Even Spy can’t explain exactly what its operators will do or why, so the breakdown of civilization gets interrupted by a number of apparently arbitrary events, starting with the power coming back on for long enough to allow Carmen’s group to solve some immediate problems and move around the country a bit: to visit the seat of what is left of government in Washington and leave in something close to disgust; to find the commune; to leave the commune – before winding up in a situation not unlike the one at the book’s beginning. Along the way, they encounter various modes of coping, some of which result in mutual aid, while others require exchanges of gunfire and thus a steady reduction in the numbers of the star-traveler party and whatever allies they acquire. What is heartbreaking about the pockets of rationality and community spirit they find is that they are surrounded by seas of understandable desperation or outright viciousness, generally outgunned, and thus probably doomed. The resolution to this unhappy situation will remind experienced readers of certain other Haldeman novels, copies of which I will leave behind the Spoiler Curtain. You’ll recognize the pattern when you get to the end.

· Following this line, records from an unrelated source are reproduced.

/-- Every line of a range is mapped. -/
def rangeMapped (s : State) (a n : Nat) : Bool :=
  (List.range (linesOf a n)).all fun j => memMapped s (a / 64 * 64 + 64 * j)

/-- The part of a byte string that falls into the line at `b`, as a line and its mask. -/
def lineCut (a : Nat) (bs : List Byte) (b : Nat) : Line × BitVec 64 :=
  let at_ := fun i => if a ≤ b + i ∧ b + i < a + bs.length then some (bs.getD (b + i - a) 0) else none
  (lineOf ((List.range 64).map fun i => (at_ i).getD 0),
    BitVec.ofNat 64 ((List.range 64).foldl (fun t i => t + b2n (at_ i).isSome <<< i) 0))

/-- Writes bytes to mapped device memory. -/
def memPut (s : State) (a : Nat) (bs : List Byte) : State :=
  (List.range (linesOf a bs.length)).foldl (fun (s : State) j =>
    let b := a / 64 * 64 + 64 * j
    let c := lineCut a bs b
    (bucketWrite s b c.1 c.2).getD s) s

/-- Lines of mapped device memory from line address b on: bytes, whether one is uncorrectable. -/
def linesGet (s : State) (b : Nat) : Nat → List Byte × Bool × State
  | 0 => ([], false, s)
  | n + 1 =>
    match lineRead s b with
    | none => ([], true, s)
    | some (l, ue, s) =>
      let r := linesGet s (b + 64) n
      (lineBytes l ++ r.1, ue || r.2.1, r.2.2)

/-- n bytes of mapped device memory. -/
def memGet (s : State) (a n : Nat) : List Byte × Bool × State :=
  let r := linesGet s (a / 64 * 64) (linesOf a n)
  ((r.1.drop (a % 64)).take n, r.2.1, r.2.2)

/-! ### Data ports -/

/-- Does the lock keep a path out (R345)? -/
def Dp.shut (d : Dp) (p : Path) : Bool := d.owner != 0 && d.path != some p

/-- An access that the lock discards. -/
def dpIntrude (s : State) (n : Nat) : State := s.setDp n { s.dp n with intrude := true }

/-- What a current address names: register space, memory, or nothing (R344). -/
inductive DpPlace where
  | regs | memory | unmapped
  deriving DecidableEq, Repr

/-- The place of a current address. -/
def dpPlace (s : State) (a : Nat) : DpPlace :=
  match regionOf s a with
  | .regs _ => .regs
  | _ => if memMapped s a then .memory else .unmapped

/-- Bytes enter the write buffer in buckets and the current address moves on; an unmapped address sets
ERR and drops the rest (R343, R344). DEDUCED: log 79. -/
def dpTake (s : State) (n : Nat) (bs : List Byte) : Nat → State
  | 0 => s
  | k + 1 =>
    let d := s.dp n
    if bs.isEmpty then s
    else match dpPlace s d.addr with
      | .unmapped => s.setDp n { d with err := true, errAddr := d.addr }
      | .regs | .memory =>
        let c := bs.take (64 - d.addr % 64)
        dpTake (s.setDp n { d with addr := (d.addr + c.length) % 2 ^ 48, wbuf := d.wbuf ++ [(d.addr, c)] })
          n (bs.drop (64 - d.addr % 64)) k

/-- A write into the data window (R343 to R345). DEDUCED: log 78. -/
def dpWrite (s : State) (n : Nat) (p : Path) (bs : List Byte) : State :=
  let d := s.dp n
  if d.shut p then dpIntrude s n
  else if d.dir || d.err then s
  else dpTake s n bs (bs.length + 1)

/-- A read of len bytes from the current address on: the bytes, whether all were correctable (R343,
R344). DEDUCED: log 81. -/
def dpFetch (s : State) (n len : Nat) : List Byte × Bool × State :=
  let d := s.dp n
  match dpPlace s d.addr with
  | .regs => (List.replicate len 0, true, s.setDp n { d with err := true })
  | .unmapped => (List.replicate len 0, true, s.setDp n { d with err := true, errAddr := d.addr })
  | .memory =>
    let a := d.addr + len
    if len ≤ d.pref.length then
      (d.pref.take len, true, s.setDp n { d with addr := a % 2 ^ 48, pref := d.pref.drop len })
    else if rangeMapped s d.addr len then
      let r := memGet s d.addr len
      let d := r.2.2.dp n
      (if r.2.1 then List.replicate len 0 else d.pref ++ r.1.drop d.pref.length, !r.2.1,
        r.2.2.setDp n { d with addr := a % 2 ^ 48, pref := [] })
    else
      -- the access runs into an unmapped address: what lies before it is returned, then zeros
      let k := ((List.range (linesOf d.addr len)).takeWhile fun j =>
        memMapped s (d.addr / 64 * 64 + 64 * j)).length
      let m := Nat.min len (64 * k - d.addr % 64)
      let r := memGet s d.addr m
      let d := r.2.2.dp n
      ((if r.2.1 then List.replicate m 0 else r.1) ++ List.replicate (len - m) 0, !r.2.1,
        r.2.2.setDp n { d with addr := (d.addr + m) % 2 ^ 48, pref := [], err := true,
                               errAddr := d.addr + m })

/-- A read of the data window. -/
def dpRead (s : State) (n : Nat) (p : Path) (len : Nat) : List Byte × Bool × State :=
  let d := s.dp n
  if d.shut p then (List.replicate len 0, true, dpIntrude s n)
  else if !d.dir || d.err then (List.replicate len 0, true, s)
  else dpFetch s n len

/-- A write of `DP_ADDR`: 8-byte aligned; prefetched data is discarded (R343). -/
def dpAddrWrite (s : State) (n : Nat) (p : Path) (a : Nat) : State :=
  let d := s.dp n
  if d.shut p then dpIntrude s n else s.setDp n { d with addr := a % 2 ^ 48 / 8 * 8, pref := [] }

/-- A write of `DP_CTRL`. -/
def dpCtrlWrite (s : State) (n : Nat) (p : Path) (dir : Bool) : State :=
  let d := s.dp n
  if d.shut p then dpIntrude s n
  else s.setDp n { d with dir := dir, pref := if d.dir == dir then d.pref else [] }

/-- A write of `DP_LOCK` (R345). -/
def dpLock (s : State) (n : Nat) (p : Path) (owner : Nat) (release : Bool) : State :=
  let d := s.dp n
  if release then
    if d.owner = owner ∧ d.path = some p then s.setDp n { d with owner := 0, path := none } else s
  else if d.owner = 0 ∧ owner ≠ 0 then s.setDp n { d with owner := owner, path := some p }
  else s

/-! ### Register writes -/

/-- A mailbox place (R341). -/
def mbWrite (s : State) (k o : Nat) (v : W64) : State :=
  if o < 0x40 then
    let b := s.mbox k
    s.setMbox k { b with req := SMap.set (fun _ => 0) b.req (o / 8) v }
  else if o = 0x40 ∧ bitAt v 0 then mbDoor s k
  else s

/-- The HI block. -/
def hiWrite (s : State) (off : Nat) (v : W64) : State :=
  match off with
  | 0x10008 => s.plainWrite rHiCtrl (if bits v 30 2 = 3 then putBits v 30 2 0 else v)
  | 0x10010 => sendAllPending (s.wr rHiIntMask v)
  | 0x10018 => { s with hi := { s.hi with pend := s.hi.pend &&& ~~~v } }
  | 0x10410 => s.wr rHiMpTelem (BitVec.ofNat 64 (Nat.max 1 (bits v 0 16)))
  | 0x10600 => hiReset s (v.setWidth 32)
  | _ =>
    match mbPlace off with
    | some (k, o) => mbWrite s k o v
    | none => s.plainWrite off v

/-- A pipeline's registers; the template and action tables are written while it is not resident (R16,
R363). -/
def pipeWrite (s : State) (p o : Nat) (v : W64) : State :=
  let x := s.dc.pipe p
  match o with
  | 0x00 => pipeControl s p (bitAt v 30) (bitAt v 29)
  | 0x08 => if x.en then s else s.setPipe p { x with inn := v &&& 0xFFE0FFFFFFFFFFC0 }
  | 0x10 => if x.en then s else s.setPipe p { x with out := v &&& 0xFFE0FFFFFFFFFFC0 }
  | 0x18 => if x.en then s else s.setPipe p { x with act := v &&& 0x0000FFFFFFFFFFC0 }
  | _ => s

/-- A ring's registers (R346, R363). DEDUCED: log 82. -/
def ringWrite (s : State) (n o : Nat) (v : W64) : State :=
  let g := s.dc.ring n
  let v32 := bits v 0 32
  match o with
  | 0x00 => if g.enabled then s else s.setRing n { g with base := v &&& 0x0000FFFFFFFFFFC0 }
  | 0x08 => ringCfgWrite s n (v.setWidth 32)
  | 0x10 => ringTail s n v32
  | 0x18 => if g.enabled then s else s.setRing n { g with head := v32 }
  | 0x20 => if g.enabled then s else s.setRing n { g with cbase := v &&& 0x0000FFFFFFFFFFC0 }
  | 0x28 => s.setRing n { g with chead := v32 }
  | 0x30 => if g.enabled then s else s.setRing n { g with ctail := v32 }
  | 0x38 => s.setRing n { g with ovr := g.ovr && !bitAt v 31 }
  | _ => s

This tour of an unraveling society puts Earthbound squarely in the tradition of postapocalyptic novels, a tradition that seems to be having a mini-revival lately in work by John Barnes (Directive 51, Daybreak Zero) and Stephen Gould (7th Sigma). The current variations examine what happens when you pull one or two essential pieces out of the interlocking stacks that make up our civilization – plastics or petroleum or metals or electricity. One wonders, why these nightmares now? Is it just a turn of the story-generating machinery, or are these bad dreams being triggered by events in our waking lives? The accompanying, enabling motif, with deep roots in SF tradition, is that of the Others, powerful and hostile aliens whose literary ancestors include Wells’s Martians and whose modern cousins include John Varley’s Outsiders, both of whom (which?) are mysterious but not arbitrarily monstrous – they are merely Others with agendas and viewpoints that remain minimally intelligible to the monkey-folk whose lives they disrupt. As tempting as it is to see the Others as personifications of the hostile universe-at-large, that is not a symbolic gesture Haldeman seems much interested in, though there are several comparisons of humankind to lab animals who may or may not have their cages sterilized at the end of the investigation. Instead, their perhaps-capricious, perhaps-Otherly-rational treatment of our unruly species serves as an occasion to examine how much baggage we drag around with us, no matter how far into the future or out into the universe we travel.